# Work order:
The answer must be a single number: how many lines in the records below contain the word "holds".

# Entries shown:
-- ==== Sys2Proof/Machine/Cut.lean ====
section
/-! DEFINITION. A core's cut for a kiln: what it records, which commands it recolours, and the lines that wait to be
drained (R275 to R279, R446). -/

namespace Sys2Proof.Machine

open Sys2Proof

/-- Lines of W, A and C that a core can drain. -/
def allLines : List Nat := upFrom 0 384

/-- Lines of a local extent of some length, of W, A or C. -/
def extentLines (sp : Space) (a n : Nat) : List Nat :=
  if n = 0 ∨ sp = .e then [] else upFrom (lineOf sp a) (lineOf sp (a + n - 1) - lineOf sp a + 1)

/-- Lines of its own core that a put-and-get command which has begun may still have to read (R276). -/
def PgeCmd.reads (p : PgeCmd) : List Nat :=
  if p.prog ≠ .running then []
  else
    match localSource p.ins p.vb with
    | some (sp, a, n) =>
      let r := p.pos + p.buffer.length
      extentLines sp (a + 8 * r) (min n (limitOf sp - a) - 8 * r)
    | none => []

/-- Lines of core c that a matrix command of core o in the same cluster, which has begun, may still have to read. -/
def State.mxReads (s : State) (m : MxCmd) (o c : Nat) : List Nat :=
  if !m.begun then []
  else
    (if o = c then
      m.readsA (match m.ins with
        | .mcorr _ => ((s.space m.asid).node (handleIdx (corrD m.img))).cols
        | _ => splitK m.img) ++ m.readsC
    else []) ++
    (match m.ins with
      | .mmul x =>
        let j := ceilDiv m.pos (max 1 x.nvec.toNat)
        if x.st || (!x.gang && decide (o ≠ c)) then []
        else extentLines .w (x.woff.toNat + j * blockLen x.ot x.grp) ((x.ksteps.toNat - j) * blockLen x.ot x.grp)
      | _ => [])

/-- Lines of core c that commands with the old colour have still to read (R276). -/
def State.oldReads (s : State) (c : Nat) (k : BitVec 16) : List Nat :=
  let own := (s.core c).pge.flatMap (fun p => if p.colour = kilnColour k then [] else p.reads)
  let cl := clusterOf c
  let mx := (upFrom 0 8).flatMap (fun i =>
    let o := coreOfSlice cl i
    (s.core o).mx.flatMap (fun m => if m.colour = kilnColour k then [] else s.mxReads m o c))
  unionNat [] (own ++ mx)

/-- What a waiting context keeps in its CORE record: nothing while it waits; a service that has come, which the instruction
takes when it is executed again. -/
def Held.served : Held → Held
  | .awaitDone v => .awaitDone v
  | .eventDone v => .eventDone v
  | .mutexGranted l => .mutexGranted l
  | .eventLineDone l v => .eventLineDone l v
  | .kilnDone v => .kilnDone v
  | _ => .none

/-- A context as a CORE record holds it: about to execute its instruction again, and with ol, os and reservations for the
queued commands alone (R275, R278). -/
def Ctx.atCut (x : Ctx) (queued : List (Nat × Instr)) : Ctx :=
  { x with
    held := x.held.served, waitSince := none, waitObj := none, parked := none
    rep := { x.rep with stopped := x.rep.stopped && x.parked.isNone }
    ol := BitVec.ofNat 16 (queued.filter (fun q => countsOl q.2)).length
    os := BitVec.ofNat 16 (queued.filter (fun q => countsOs q.2)).length
    reserved := x.reserved.filter (fun r => queued.any (fun q => q.1 = r.2)) }

/-- Commands of core c that have sent no request: number, context, instruction, and what R310 lists. -/
def State.queuedOf (s : State) (c : Nat) : List (Nat × Queued) :=
  let x := s.core c
  (x.pge.filter (fun p => decide (p.prog = .waiting)) ++ x.sendq).map (fun p =>
    (p.id, ({ ins := p.ins, va := p.va, vb := p.vb, vc := p.vc, ctx := p.ctx, seq := p.seq, bind := p.bind } : Queued))) ++
  (x.mx.filter (fun m => decide (m.phase = .queued))).map (fun m =>
    (m.id, ({ ins := m.ins, va := m.va, vb := m.vb, vc := m.vc, ctx := m.ctx, seq := m.seq, bind := m.bind } : Queued))) ++
  (s.sys.lin.filter (fun l => l.core = c && decide (l.prog = .waiting))).map (fun l =>
    (l.id, ({ ins := l.ins, va := l.va, vb := l.vb, vc := l.vc, ctx := l.ctx, seq := l.seq, bind := l.bind } : Queued)))

/-- The core as its CORE record holds it. -/
def Core.atCut (x : Core) (q : List (Nat × Queued)) : Core :=
  { x with
    ctxs := x.ctxs.map (fun e => (e.1, e.2.atCut ((q.filter (fun c => c.2.ctx = e.1)).map (fun c => (c.1, c.2.ins)))))
    pge := x.pge.filter (fun p => decide (p.prog = .waiting))
    mx := x.mx.filter (fun m => decide (m.phase = .queued)) }

/-- The mask of live contexts. -/
def Core.liveMask (x : Core) : Nat := (upFrom 0 11).foldl (fun n h => n + b2n (x.ctx h).live * 2 ^ h) 0

/-- A marker sets out on each mesh link of a router (R275, R277). -/
def State.sendMarkers (s : State) (c asid k : Nat) : State :=
  s.modSys (fun y => { y with
    markers := y.markers ++ ((upFrom 0 4).filterMap (neighbour c)).map (fun r => { router := r, asid := asid, k := k }) })

/-- Core c of a job cuts for its running kiln k (R275, R276, R279). -/
def State.cut (s : State) (asid c : Nat) (k : Kiln) : State :=
  match s.teamOf c with
  | none => s
  | some t =>
    let q := s.queuedOf c
    let col := kilnColour k.num
    let old := s.oldReads c k.num
    let s := (s.recolourCore c col).modCore c (fun x => { x with
      knum := k.num
      drain := unionNat (if k.base then allLines else x.dirty) old
      drainSince := some s.cycle, dirty := [], linebuf := [] })
    let body := (s.core c).atCut q
    let cl := s.cluster (clusterOf c)
    let r : CoreRec := { core := c, team := t.id, body := body, cluster := cl
                         lin := s.sys.lin.filter (fun l => l.core = c && decide (l.prog = .waiting)) }
    let data := (body.image cl (sliceOf c) false (q.map (·.2))).slice 0x18200 0x27E00 0
    ((s.modKiln asid k.num (fun z => { z with cut := insertNat c z.cut, cores := z.cores ++ [r] })).sendMarkers c asid
      k.num.toNat).addRecord asid k.num 2
      [s.coreName c, t.rec', t.rankOf c, ((s.core c).ctx 0).pc.toNat, (s.core c).liveMask] data 2552

/-- Core c cuts for kiln k of its job unless it has, or its part is over, or its team does not run (R275, R291). -/
def State.cutOnce (s : State) (t : Team) (c : Nat) (k : Kiln) : State :=
  if (s.core c).knum ≠ k.num ∧ t.phase = .running ∧ s.partOver c = false then s.cut t.asid c k else s

/-- A core cuts before it delivers a packet of the running kiln's colour (R275). -/
def State.cutBefore (s : State) (c : Nat) (colour : Bool) : State :=
  match s.teamOf c with
  | none => s
  | some t =>
    match (s.job t.asid).bind Job.running with
    | none => s
    | some k => if colour = kilnColour k.num then s.cutOnce t c k else s

end Sys2Proof.Machine
end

# Response:
2